We further compare on a higher-resolution benchmark using classifier-free guidance. Results from DiffuSSM here are relatively strong and near some of the state-of-the-art high-resolution models, beating all models but DiT on sFID and achieving comparable FID scores. The DiffuSSM was trained on 302M images, seeing $40\%$ as many images and using $25\%$ fewer Gflops as DiT.

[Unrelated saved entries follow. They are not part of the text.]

/-- EDGE_FRAME_RECEIVE: a frame is checked by CRC and SEQ, delivered, or discarded with a NAK, a discarded one acknowledging and
returning nothing; a NAK makes the sender resend; DATA crosses only while the port is UP (R325-R328, R330). -/
def execEdgeFrameReceive (frame : List Byte) (s : State) : Answer :=
  if !s.pins.alive then .next s else
  let f := padTo 272 frame
  let st := (s.port 4).state
  if st == .tied || st == .down || !s.router.link.lock then .next s
  else if leAt f 268 4 ≠ (crc32c (f.take 268)).toNat then .next (s.dropFrame.setRtStat 5)
  else
    let s := s.onPort 4 fun x => { x with rxNc := s.nc }
    let seq : Half := BitVec.ofNat 16 (leAt f 0 2)
    let ack : Half := BitVec.ofNat 16 (leAt f 2 2)
    let lcred := leAt f 6 2
    match leAt f 4 1 with
    | 1 =>
      if st != .up then .next s
      else if seq ≠ s.router.link.rxSeq + 1#16 then .next s.dropFrame
      else .next (((s.onLink fun l => { l with rxSeq := seq }).frameSlots f).frameCredits ack lcred)
    | 2 => .next (s.frameCredits ack lcred)
    | 3 => .next (s.frameCredits (ack - 1#16) lcred).resend
    | 4 => .next ((s.frameCredits ack lcred).hello 4 ((f.drop 8).take 64))
    | _ => .next s

/-- EDGE_RETRY_TIMEOUT: 4,096 N-cycles without progress of ACK (R327). -/
def execEdgeRetryTimeout (s : State) : Answer :=
  if !s.pins.alive then .next s else
  if !s.router.link.unacked.isEmpty && decide (s.router.link.ackNc + 4096 ≤ s.nc) then .next s.resend else .next s

/-- EDGE_TRAIN_TIMEOUT: the PHY has not trained within 100 microseconds: one generation lower, or E1 has failed (R328). -/
def execEdgeTrainTimeout (s : State) : Answer :=
  if !s.pins.alive then .next s else
  let l := s.router.link
  if l.train && !l.lock && decide (l.sinceNc + 100 * Config.ncPerUs ≤ s.nc) then
    if l.gen.toNat ≤ 1 then
      .next ((s.portDown 4 true).onLink fun l => { l with train := false, failed := true, sinceNc := s.nc })
    else
      .next ((((s.clearLink 4).startTraining 4)).onLink fun x => { x with cap := l.gen - 1#2 })
  else .next s

/-- EDGE_TRAIN_RETRY: 10 ms after E1 failed the port trains again (R328). -/
def execEdgeTrainRetry (s : State) : Answer :=
  if !s.pins.alive then .next s else
  if s.router.link.failed && decide (s.router.link.sinceNc + 10000 * Config.ncPerUs ≤ s.nc) then .next (s.startTraining 4)
  else .next s

/-- ELOCK_CHANGE: the PHY raises ELOCK (HELLO frames at E1, or UP at the agreed generation), or loses lock and the port
goes DOWN (R328, R465). -/
def execElockChange (lock : Bool) (s : State) : Answer :=
  if !s.pins.alive then .next s else
  let x := s.port 4
  if x.state == .tied || s.router.link.lock == lock then .next s
  else
    let s := s.onLink fun l => { l with lock := lock }
    if lock then
      if x.state == .training then
        .next ((s.onPort 4 fun x => { x with state := .hello, helloSent := true, rxNc := s.nc }).sendHello 4)
      else if x.state == .hello && x.helloRecv then .next (s.portUp 4 s.router.link.gen.toNat)
      else .next s
    else if x.state == .up || x.state == .mismatch then .next (s.portDown 4 true)
    else .next s

end Sys2Proof.Machine
end

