-- ==== Sys2Proof/Machine/MatrixRun.lean ====
section
/-! DEFINITION. The matrix engines at work: what each progress step of a command in flight does and when the command
completes (R75-R86, R102-R108, R121-R137, R164-R172, R388, R389). Of the commands in flight, a step acts on the
oldest of its kind, and does nothing while an earlier command makes that one wait. -/

namespace Sys2Proof.Machine

/-- Replace the command in flight at place `i`. -/
def MatrixEngine.setOp (m : MatrixEngine) (i : Nat) (op : MeOp) : MatrixEngine :=
  { m with inflight := m.inflight.mapIdx fun j x => if j = i then { x with op := op } else x }

def MatrixEngine.dropOp (m : MatrixEngine) (i : Nat) : MatrixEngine :=
  { m with inflight := m.inflight.eraseIdx i }

/-- The command at place `i` completes. -/
def meComplete (s : State) (e : Fin 4) (i : Nat) (x : InFlight) : State :=
  (s.onMe e fun m => m.dropOp i).completeIf e (if x.old then none else some x.seq)

/-- The command at place `i` stops the queue; `tile` is recorded in ME_TFAULT when the fault comes from a tile
command or a tile (R69, R94). -/
def meStop (s : State) (e : Fin 4) (i : Nat) (x : InFlight) (code : Half) (tile : Option Nat)
    (detail : Option (List Nat)) : State :=
  let s := s.onMe e fun m =>
    let m := m.dropOp i
    match tile with
    | none => m
    | some t => m.tileFault code t x.opc.toNat x.seq
  (s.raiseIf tile.isSome (2 + e) 0x214 15).stopIf e code x.opc.toNat x.seq x.old (detail.orElse fun _ => tile.map (tileDetail e x.opc.toNat x.seq))

/-- The tags and source tiles that the commands in flight will leave: what checks of later commands see (R109). -/
def MatrixEngine.tagsAhead (m : MatrixEngine) : (ClassTag × BitVec 5) × (ClassTag × BitVec 5) :=
  m.inflight.foldl (fun q x => match x.op with
    | .ldw c _ => tagsAfterLoad q c.tag (BitVec.ofNat 5 c.tile)
    | .swap => (q.2, q.1)
    | _ => q) ((m.active.tag, m.active.tile), (m.shadow.tag, m.shadow.tile))

/-- The set that array commands read: a set tagged NONE holds zeros (R97, R118). -/
def MatrixEngine.weights (m : MatrixEngine) : StationarySet :=
  if m.active.tag = .none then StationarySet.empty else m.active

/-- An uncorrectable tile error at a pool address (R69): noted with a kiln record, and the queue stops. -/
def mePoolStop (s : State) (e : Fin 4) (i : Nat) (x : InFlight) (tile addr : Nat) : State :=
  let unit := Source.matrix e
  let a := 0x02000000 + 0x20000 * e.val + addr
  meStop (s.kilnRecord Code.eccUncorrected unit [unit.toNat, a]) e i x Code.eccUncorrected (some tile)
    (some [unit.toNat, a])

/-- A row of a tile that is not valid is used: the warning of R81. -/
def meWarnRow (s : State) (e : Fin 4) (tile row : Nat) : State :=
  (s.onMe e fun m => m.warnRow tile row).raiseIf (!(s.me e).rowValid tile row) (2 + e) 0x20C 0

/-- Run a progress step on engine `e`: only while the compute tier runs. -/
def meRun (s : State) (e : Fin 4) (k : MeOp → Bool) (f : Nat → InFlight → State) : State :=
  if !s.inRun then s
  else
    match (s.me e).current k with
    | none => s
    | some (i, x) => f i x

/-- Beats that an input or weight row loses to an empty collector or feeder: ME_TBUB counts them, and their number is a free
value (R92, R94, R120; log 15). -/
def State.meLost (s : State) (e : Fin 4) : State :=
  { s.onMe e fun m => { m with tbub := satAdd m.tbub (Config.freeWord s.free 0).toNat } with free := s.free + 1 }

/-! TCFG_APPLY. -/

/-- The new configuration of R75: table entries for the tiles of MASK, present descriptors for the others. -/
def newConfig (m : MatrixEngine) (mask : Word) (table : List Word) : List Nat :=
  (List.range 32).map fun t => if mask.getLsbD t then (table.getD t 0#32).toNat else (Vec.at m.desc t).toNat

/-- A TCFG whose table is read: an inconsistent configuration faults at once with TILE_CFG (R76); a consistent one applies when
the tiles of MASK are drained, and they become empty (R77, R78). -/
def tcfgCheck (s : State) (e : Fin 4) (i : Nat) (x : InFlight) (mask : Word) (table : List Word) : State :=
  let m := s.me e
  let new := newConfig m mask table
  match configError mask.toNat new with
  | some t => meStop s e i x Code.tileCfg (some t) none
  | none =>
    if (m.current MeOp.isTcfg).isNone then s
    else
      let s := s.onMe e fun m =>
        { m.clearValid mask fun _ => true with
          desc := Vector.ofFn fun j : Fin 32 => BitVec.ofNat 32 (new.getD j 0) }
      meComplete s e i x

/-- TCFG_APPLY: a table that is still to be read is read when every earlier write of the engine to local memory has been made
(R123); then the configuration is checked and applied (R76-R78). -/
def execTcfgApply (e : Fin 4) (s : State) : Answer :=
  let m := s.me e
  .next <|
    if !s.inRun then s
    else
      match m.inflight.findIdx? fun x => x.op.isTcfg with
      | none => s
      | some i => match m.inflight[i]? with
        | some ⟨seq, opc, .tcfg mask table, old⟩ => tcfgCheck s e i ⟨seq, opc, .tcfg mask table, old⟩ mask table
        | some ⟨seq, opc, .tcfgWait mask addr, old⟩ =>
          if (m.inflight.take i).any fun y => y.op.touch.memW then s
          else
            match takeRead s (Source.matrix e) addr 128 with
            | (some code, _, s) => meStop s e i ⟨seq, opc, .tcfgWait mask addr, old⟩ code (some 0) none
            | (none, bs, s) =>
              let op := MeOp.tcfg mask (tableWords bs)
              tcfgCheck (s.onMe e fun m => m.setOp i op) e i ⟨seq, opc, op, old⟩ mask (tableWords bs)
        | _ => s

Unconditional Image Generation

We compare the unconditional image generation ability of our model against existing baselines. Results are shown in Table 2. Our findings indicate that DiffuSSM achieves comparable FID scores obtained by LDM (with $-0.08$ and $0.07$ gap) with a comparable training budget. This result highlights the applicability of DiffuSSM across different benchmarks and different tasks. Similar to LDM, our approach doesn’t outperform ADM for LSUN-Bedrooms as we are only using $~{}25\%$ of the total training budget as ADM. For this task, the best GAN models outperform diffusion as a model class.

Analysis

Additional images generated by DiffuSSM are included from Figure 7 to Figure 14.

Model Scaling

We trained three different DiffuSSM sizes to calibrate the performance yielded by scaling up the model. We calculate the FID-50k for their checkpoints of the first 400k steps. Results are shown in Figure 6 (Left). We find that similar to DiT models, large models use FLOPs more efficient and scaling the DiffuSSM will improve the FID at all stages of training.

Impact of Hourglass

We trained our model with different sampling settings to assess the impact of compression in latent space: using a downsampling ratio $M=2$ (our regular model), and another with $P=2$ applying a patch size equal to 2, similar to what DiT has done. We calculated their FID-50k for the first 400k steps and plotted it on a log scale. Results are shown in Figure 6 (Right). We find that our model yields a better FID score compared to when patching is applied, and the gap between the two also widens as the number of training steps increases. This suggests that the compression of information might hurt the model’s ability of generating high-quality images.

Qualitative Analysis

The objective of DiffuSSM is to avoid compressing hidden representations. To test whether this is beneficial we compare three variants of DiffuSSM with different downscale ratio $M$ and patch size $P$ . We train all three model variants for 400K steps with the same batch size and other hyperparameters. When generating images, we use identical initial noise and noise schedules across class labels. Results are presented in Figure 5. Notably, eliminating patching enhances robustness in spatial reconstruction at the same training stages. This results in improved visual quality, comparable to uncompressed models, but with reduced computation.

Conclusion

We introduce DiffuSSM, an architecture for diffusion models that does not require the use of Attention. This approach can handle long-ranged hidden states without requiring representation compression. Results show that this architecture can achieve better performance than DiT models utilizing less Gflops at 256x256 and competitive results at higher-resolution even with less training. The work has a few remaining limitations. First, it focuses on (un)conditional image generation as opposed to full text-to-image approaches. Additionally, there are some recent approaches such as masked image training that may improve the model. Still this model provides an alternative approach for learning effective diffusion models at large scale. We believe removing the attention bottleneck should open up the possibility of applications in other areas that requires long-range diffusion, for example high-fidelity audio, video, or 3D modeling.